My work life and my home life couldn’t be more
different. I work in an office at a desk
sitting behind a computer for five days a week from 7:30 to 4:30. When I am home, I am seldom indoors, always
outside unless it is dark or storming.
During my lunch breaks at work while I’m enjoying some leftovers, I
search through the Internet for stories of interest that I might consume along
with last night’s delicious meal. Those
stories are largely about gardening, homesteading, agrarian blogs and
such.
Although I’m by no means an art critic, nor do I have
good taste in fine art, I do know what I like when I see it. On this particular day I think I Googled
“Agrarian Art” or “Old Agriculture Paintings” and came across some artwork by
an author named Jean-Francois Millet that I liked. I looked at a lot of his work and I like this
one the best:
Image Credit |
It is a very simple painting that depicts a couple in the
midst of solemn prayer. If you look
closely, you can see that the gentleman has a digging fork and the lady has a
basket.

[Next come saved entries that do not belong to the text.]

theorem keeps_execOtpProgram {L : Touch} {s0 s : State} (verified : Bool) (src : HostRead) (hk : Keeps L s0 s) (hwick : L.wick := by assumption) : KeepsN L s0 (execOtpProgram verified src s) := by
  unfold execOtpProgram
  repeat' first
    | with_reducible assumption | with_reducible rfl | with_reducible apply keepsN_next | exact keepsN_fault _
    | exact keepsN_refused _ | with_reducible apply keeps_wickOtp | with_reducible apply keepsN_ite
    | with_reducible apply keeps_ite | dsimp only | split | intro _

theorem keeps_execRotate {L : Touch} {s0 s : State}  (hk : Keeps L s0 s) (hwick : L.wick := by assumption) : KeepsN L s0 (execRotate s) := by
  unfold execRotate
  repeat' first
    | with_reducible assumption | with_reducible rfl | with_reducible apply keepsN_next | exact keepsN_fault _
    | exact keepsN_refused _ | with_reducible apply keeps_onWick | with_reducible apply keepsN_ite
    | with_reducible apply keeps_ite | dsimp only | split | intro _

theorem keeps_execWickDescComplete {L : Touch} {s0 s : State} (eraseOk : Bool) (margin : Bool) (slotsBlank : Bool) (hk : Keeps L s0 s) (hlink : L.link := by assumption) (hfault : L.fault := by assumption) (hhost : L.host := by assumption) (hwick : L.wick := by assumption) : KeepsN L s0 (execWickDescComplete eraseOk margin slotsBlank s) := by
  unfold execWickDescComplete
  repeat' first
    | with_reducible assumption | with_reducible rfl | with_reducible apply keepsN_next | exact keepsN_fault _
    | exact keepsN_refused _ | with_reducible apply keeps_completeWick | with_reducible apply keepsN_ite
    | with_reducible apply keeps_ite | dsimp only | split | intro _

theorem keeps_execPlaneAccessSuspend {L : Touch} {s0 s : State} (sector : BitVec 6) (req : BitVec 4) (hk : Keeps L s0 s) (hfault : L.fault := by assumption) (hwick : L.wick := by assumption) : KeepsN L s0 (execPlaneAccessSuspend sector req s) := by
  unfold execPlaneAccessSuspend
  repeat' first
    | with_reducible assumption | with_reducible rfl | with_reducible apply keepsN_next | exact keepsN_fault _
    | exact keepsN_refused _ | with_reducible apply keeps_assertError | with_reducible apply keeps_onWick
    | with_reducible apply keepsN_ite | with_reducible apply keeps_ite | dsimp only | split | intro _

theorem keeps_execEraseAutoResume {L : Touch} {s0 s : State}  (hk : Keeps L s0 s) (hwick : L.wick := by assumption) : KeepsN L s0 (execEraseAutoResume s) := by
  unfold execEraseAutoResume
  repeat' first
    | with_reducible assumption | with_reducible rfl | with_reducible apply keepsN_next | exact keepsN_fault _
    | exact keepsN_refused _ | with_reducible apply keeps_onWick | with_reducible apply keepsN_ite
    | with_reducible apply keeps_ite | dsimp only | split | intro _

theorem keeps_execWickBrownout {L : Touch} {s0 s : State} (low : Bool) (hk : Keeps L s0 s) (hwick : L.wick := by assumption) : KeepsN L s0 (execWickBrownout low s) := by
  unfold execWickBrownout
  repeat' first
    | with_reducible assumption | with_reducible rfl | with_reducible apply keepsN_next | exact keepsN_fault _
    | exact keepsN_refused _ | with_reducible apply keeps_onWick | with_reducible apply keepsN_ite
    | with_reducible apply keeps_ite | dsimp only | split | intro _

theorem keeps_execAnchorTokenAdd {L : Touch} {s0 s : State}  (hk : Keeps L s0 s) (hwick : L.wick := by assumption) : KeepsN L s0 (execAnchorTokenAdd s) := by
  unfold execAnchorTokenAdd
  repeat' first
    | with_reducible assumption | with_reducible rfl | with_reducible apply keepsN_next | exact keepsN_fault _
    | exact keepsN_refused _ | with_reducible apply keeps_onWick | with_reducible apply keepsN_ite
    | with_reducible apply keeps_ite | dsimp only | split | intro _

theorem keeps_execPhaseInEdge {L : Touch} {s0 s : State} (sinceNs : Nat) (pos : Nat) (hk : Keeps L s0 s) (hlamp : L.lamp := by assumption) : KeepsN L s0 (execPhaseInEdge sinceNs pos s) := by
  unfold execPhaseInEdge
  repeat' first
    | with_reducible assumption | with_reducible rfl | with_reducible apply keepsN_next | exact keepsN_fault _
    | exact keepsN_refused _ | with_reducible apply keeps_repeatPhase | with_reducible apply keeps_onLampSame
    | with_reducible apply keepsN_ite | with_reducible apply keeps_ite | exact ⟨rfl, rfl, rfl, rfl⟩ | dsimp only
    | split | intro _ | unfold LampState.stray

theorem keeps_execMarker {L : Touch} {s0 s : State} (pos : Nat) (m : MarkerIn) (hk : Keeps L s0 s) (hclock : L.clock := by assumption) (hlamp : L.lamp := by assumption) (hcyc : L.cyc := by assumption) (hlink : L.link := by assumption) (hfault : L.fault := by assumption) (hintake : L.intake := by assumption) (hmedia : L.media := by assumption) (hplace : L.place := by assumption) (hjournal : L.journal := by assumption) (hhost : L.host := by assumption) (hhealth : L.health := by assumption) : KeepsN L s0 (execMarker pos m s) := by
  unfold execMarker
  repeat' first
    | with_reducible assumption | with_reducible rfl | with_reducible apply keepsN_next | exact keepsN_fault _
    | exact keepsN_refused _ | with_reducible apply keeps_onLampSame | with_reducible apply keeps_markerAt
    | with_reducible apply keepsN_ite | with_reducible apply keeps_ite | exact ⟨rfl, rfl, rfl, rfl⟩ | dsimp only
    | split | intro _ | unfold LampState.realMarker

theorem keeps_execGeneratedMarker {L : Touch} {s0 s : State} (m : MarkerIn) (hk : Keeps L s0 s) (hclock : L.clock := by assumption) (hlamp : L.lamp := by assumption) (hcyc : L.cyc := by assumption) (hlink : L.link := by assumption) (hfault : L.fault := by assumption) (hintake : L.intake := by assumption) (hmedia : L.media := by assumption) (hplace : L.place := by assumption) (hjournal : L.journal := by assumption) (hhost : L.host := by assumption) (hhealth : L.health := by assumption) : KeepsN L s0 (execGeneratedMarker m s) := by
  unfold execGeneratedMarker
  repeat' first
    | with_reducible assumption | with_reducible rfl | with_reducible apply keepsN_next | exact keepsN_fault _
    | exact keepsN_refused _ | with_reducible apply keeps_markerAt | with_reducible apply keepsN_ite
    | with_reducible apply keeps_ite | dsimp only | split | intro _

theorem keeps_execAcquireSynthMarker {L : Touch} {s0 s : State} (m : MarkerIn) (hk : Keeps L s0 s) (hclock : L.clock := by assumption) (hlamp : L.lamp := by assumption) (hcyc : L.cyc := by assumption) (hlink : L.link := by assumption) (hfault : L.fault := by assumption) (hintake : L.intake := by assumption) (hmedia : L.media := by assumption) (hplace : L.place := by assumption) (hjournal : L.journal := by assumption) (hhost : L.host := by assumption) (hhealth : L.health := by assumption) : KeepsN L s0 (execAcquireSynthMarker m s) := by
  unfold execAcquireSynthMarker
  repeat' first
    | with_reducible assumption | with_reducible rfl | with_reducible apply keepsN_next | exact keepsN_fault _
    | exact keepsN_refused _ | with_reducible apply keeps_markerAt | with_reducible apply keepsN_ite
    | with_reducible apply keeps_ite | dsimp only | split | intro _

theorem keeps_execFlywheelSynthMarker {L : Touch} {s0 s : State} (m : MarkerIn) (hk : Keeps L s0 s) (hclock : L.clock := by assumption) (hlamp : L.lamp := by assumption) (hcyc : L.cyc := by assumption) (hlink : L.link := by assumption) (hfault : L.fault := by assumption) (hintake : L.intake := by assumption) (hmedia : L.media := by assumption) (hplace : L.place := by assumption) (hjournal : L.journal := by assumption) (hhost : L.host := by assumption) (hhealth : L.health := by assumption) : KeepsN L s0 (execFlywheelSynthMarker m s) := by
  unfold execFlywheelSynthMarker
  repeat' first
    | with_reducible assumption | with_reducible rfl | with_reducible apply keepsN_next | exact keepsN_fault _
    | exact keepsN_refused _ | with_reducible apply keeps_flywheel | with_reducible apply keepsN_ite
    | with_reducible apply keeps_ite | dsimp only | split | intro _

There are potatoes in the basket
as well as strewn around on the ground.
There is a wheel barrow loaded with what appears to be sacks of potatoes
that they have already dug.
It is either early in the morning or late in the
afternoon by the lighting and this tells you that this peasant couple is
hardworking. I think it is nice that they work side by side. I would imagine that they talk to one another and share their thoughts all day. Either they are laboring
early or they have put in a long day in harvesting the potato crop. If you look off in the distance, you can see
a tall church steeple. The steeple
prominently shown in the background coupled with the couple’s reverence lets you know
that faith was of foremost importance to this couple and this rural community.
I
wanted to learn more about the background of the painter and the painting so I
visited This Site and This Site. Jean-Francois Millet was from France and was born in 1814. If you look at his work, you will see that he
painted many depictions of peasant agricultural life. Many of his paintings feature simple farming folk bent over in work and
capture the strong work ethic of a people tied to the land and its produce for
their very survival.
I think it is important that the peasant couple humbled
themselves and recognized that their success and survival was dependent upon
the Almighty. They toiled in a hardscrabble existence and performed
manual labor that had been in effect since the Curse of the Ground in Genesis
3:17-18. They were fervently praying for
a bountiful harvest. You can bet that
they were doing the same when they planted the potatoes and worked the fields
up until the harvest. You can’t help but
hope that their prayers were answered.
Millet’s painting is a good reminder that we would do
well to answer ‘the bell’ and its call to prayer in our daily lives.